No changes here. Weight (7 day average) is still moving up. I know it will eventually stall. When it does, I'll move calories up. Anyone have recommendations on how much to bump it by when it's time? +250kcal? +500kcal? more? 

I don't want to move calories up unnecessarily high, but I also don't want to waste time futzing about sneaking up on a calorie surplus, when I could just make an adequate jump and continue to grow. 



Training:
Lat Pulldown
175 x 7
145 x 14*
* _1 rep improvement over last session_

Chest Supported T-Bar
115 x 9
90 x 15

HS High Row 
100 x 9
80 x 15

HS Row (stepped back/short pos. bias)
135 x 10
90 x 22
_backing off 1 full plate was too much_

DB Shrug
100 x 8
90 x 12

DB Curl
25 x 9 
25 x 8
_forearm pump/fatigue took me out of both sets before true bicep failure, even though I used straps for most of the pull movements to preserve grip/forearm strength.

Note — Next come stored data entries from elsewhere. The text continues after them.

/-! ### Matching-store rows (R23, R24) -/

/-- The activations in progress in an engine's compute unit: the one that runs, and an island's WLOAD. -/
def runs (x : Engine) : List Run := x.run.toList ++ x.wload.toList

/-- The row of a virtual row and slot. -/
def findRow (x : Engine) (slot vrow : Nat) : Option Row := x.rows.find? fun r => r.slot = slot ∧ r.vrow = vrow

/-- The tokens a row holds, left, right, predicate. -/
def rowToks (r : Row) : List Token := r.l.toList ++ r.r.toList ++ r.p.toList

/-- Replace a row; an unoccupied row with no trigger is removed. -/
def putRow (x : Engine) (r : Row) : Engine :=
  let rest := x.rows.filter fun q => !(decide (q.slot = r.slot) && decide (q.vrow = r.vrow))
  if (rowToks r).isEmpty && r.trig.isNone then { x with rows := rest } else { x with rows := rest ++ [r] }

/-- Remove a row. -/
def dropRow (x : Engine) (slot vrow : Nat) : Engine :=
  { x with rows := x.rows.filter fun q => !(decide (q.slot = slot) && decide (q.vrow = vrow)) }

/-- Change the moving state of a slot. -/
def modSlot (s : State) (e : Eng) (slot : Nat) (f : SlotDyn → SlotDyn) : State :=
  modEng s e fun x => { x with slots := tmod {} slot f x.slots }

/-- Set sticky flags of a slot (R29, R48). -/
def setFlags (s : State) (e : Eng) (slot fl : Nat) : State := modSlot s e slot fun d => { d with flags := d.flags ||| fl }

/-- A firing is counted, and traced when trc is set (R397, R398). -/
def countFiring (s : State) (r : OpRef) (tag : Word) (lid wait : Nat) : State :=
  let s := modSlot s r.op.eng r.op.slot fun d => { d with fires := (d.fires + 1) % 2 ^ 32 }
  if opTrc r.op then
    stageTrace s r.op.eng.pkg r.op.eng.die r.g.part tag (Nat.min wait (2 ^ 32 - 1)) (coordNat (opCoord r.op)) lid 0x01
  else s

/-! ### Faults of operators (R27, R119, R142) -/

/-- Room in an engine's fault record of 64 tokens (R336). -/
def faultRoom (s : State) (e : Eng) (n : Nat) : Bool := decide ((getEng s e).fault.length + n ≤ 64)

/-- Set tokens aside in an engine's fault record, still counted live (R27). -/
def setAsideToks (s : State) (e : Eng) (slot vrow why : Nat) (toks : List Token) : State :=
  modEng s e fun x => { x with fault := x.fault ++ toks.map fun t => { tok := t, slot := slot, vrow := vrow, why := why } }

/-- An operator fault that cannot be resumed: its tokens are set aside and the report is raised (R336). -/
def opFault (s : State) (r : OpRef) (vrow : Nat) (toks : List Token) (cause tval : Nat) : State :=
  let lid := ((toks.head?).map (·.lid)).getD 0
  let tag := ((toks.head?).map (·.tag)).getD 0
  raiseAt (noteFault (setAsideToks s r.op.eng r.op.slot vrow 2 toks) r.key.1 lid 3) (opCoord r.op) r.g.part lid cause
    tval tag

/-- Tokens that a member of an instance consumed with a bad value make the innermost instance unwind (R135, R382): the
tokens are counted as consumed. A member activation still in progress that meets a bad value in an instance that unwinds
already completes the same way. -/
def unwindInst (s : State) (r : OpRef) (fid : Nat) (toks : List Token) (x : Nat × Nat) : State :=
  let s := modInst s r.key x.1 x.2 fun i => if i.state = 1 then { i with state := 2, bad := opCoord r.op } else i
  consumeToks s r fid true toks

/-- The innermost instance that an operator's tag is inside: the one whose COPEN is deepest (R135). -/
def innermost (r : OpRef) (tag : Word) : Option (Nat × Nat) :=
  let xs := (instancesOf r tag).filter fun x => decide ((getInst r.g x.1 x.2).state = 1 ∨ (getInst r.g x.1 x.2).state = 2)
  let size := fun x : Nat × Nat => ((r.g.conts[x.1]?).map fun c => c.members.length).getD 0
  xs.foldl (fun b x => match b with
    | none => some x
    | some y => if size x < size y then some x else some y) none

/-- A residue or mod-3 mismatch, or an uncorrectable read of a memory tile (R382): unwinding inside an open instance,
else silent-data with the residues expected and found. -/
def silentData (s : State) (r : OpRef) (vrow : Nat) (toks : List Token) (expected found : Nat) : State :=
  let tag := ((toks.head?).map (·.tag)).getD 0
  match innermost r tag with
  | some x => let (f, s) := fresh s; unwindInst s r f toks x
  | none => opFault s r vrow toks 0x0208 (expected + found * 2 ^ 16)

Next session I'll swap shrugs and curls and see if it makes a difference.

Notes: Overall a good, but not great session. Intensity and focus were good. Training partner was out sick, which was a bummer. But still got it done._


----------



## GSDdad (Nov 12, 2022)

Leg Day (Quad Focus)

Numbers:
190 on the scale this morning.
187.4 - 7 day average

BG: N/A

Rest/Recovery:
6/10
6.0nhrs of sleep last night. Not great sleep, but I worked over night last night and slept during the day. It is what it is. Still got a solid training session out of. The upside was I got to have more time between waking up and training, which was a nice change.

Food:
No changes here. Weight jumped up today. But the 7-day average (which I put more stock in that a single daily number) is up 3lbs this week. Mostly water, for sure. But glad it's moving. My abs are still sharp in the morning, less so as the day goes on, but that's part of pushing calories and growing, right? 
Weekly average on calories is right at 3400. So that's good. Hitting my macros, food is going well.



Training:

Adductors
130 x 14
110 x 13

BB Squat
335 x 7*
255 x 11
* 2_ rep improvement over last session. No idea what my 1rm would be. But the first five reps were really clean and moving fast. Really happy with this today._

Hack Squat
3pps x 6*
2pps x 12
*_came up four reps short from the last time I hit this weight on Hacks. Might have just poured it out in the back squat. Not sure. _

Standing Calf Raise
180 x 17
180 x 15

Leg Extension
165 x 14
125 x 12 (+5 partials, + iso hold)

Cable Crunch
120  x 20
135 x 10

_Notes: Overall pretty good. I was pleased with the squats. A little frustrated at the drop in the Hacks, but I didn't sleep extremely well. It could absolutely have been that. Rest day tomorrow then we start over for week 2. So we'll see next Friday where the hack's shake out. 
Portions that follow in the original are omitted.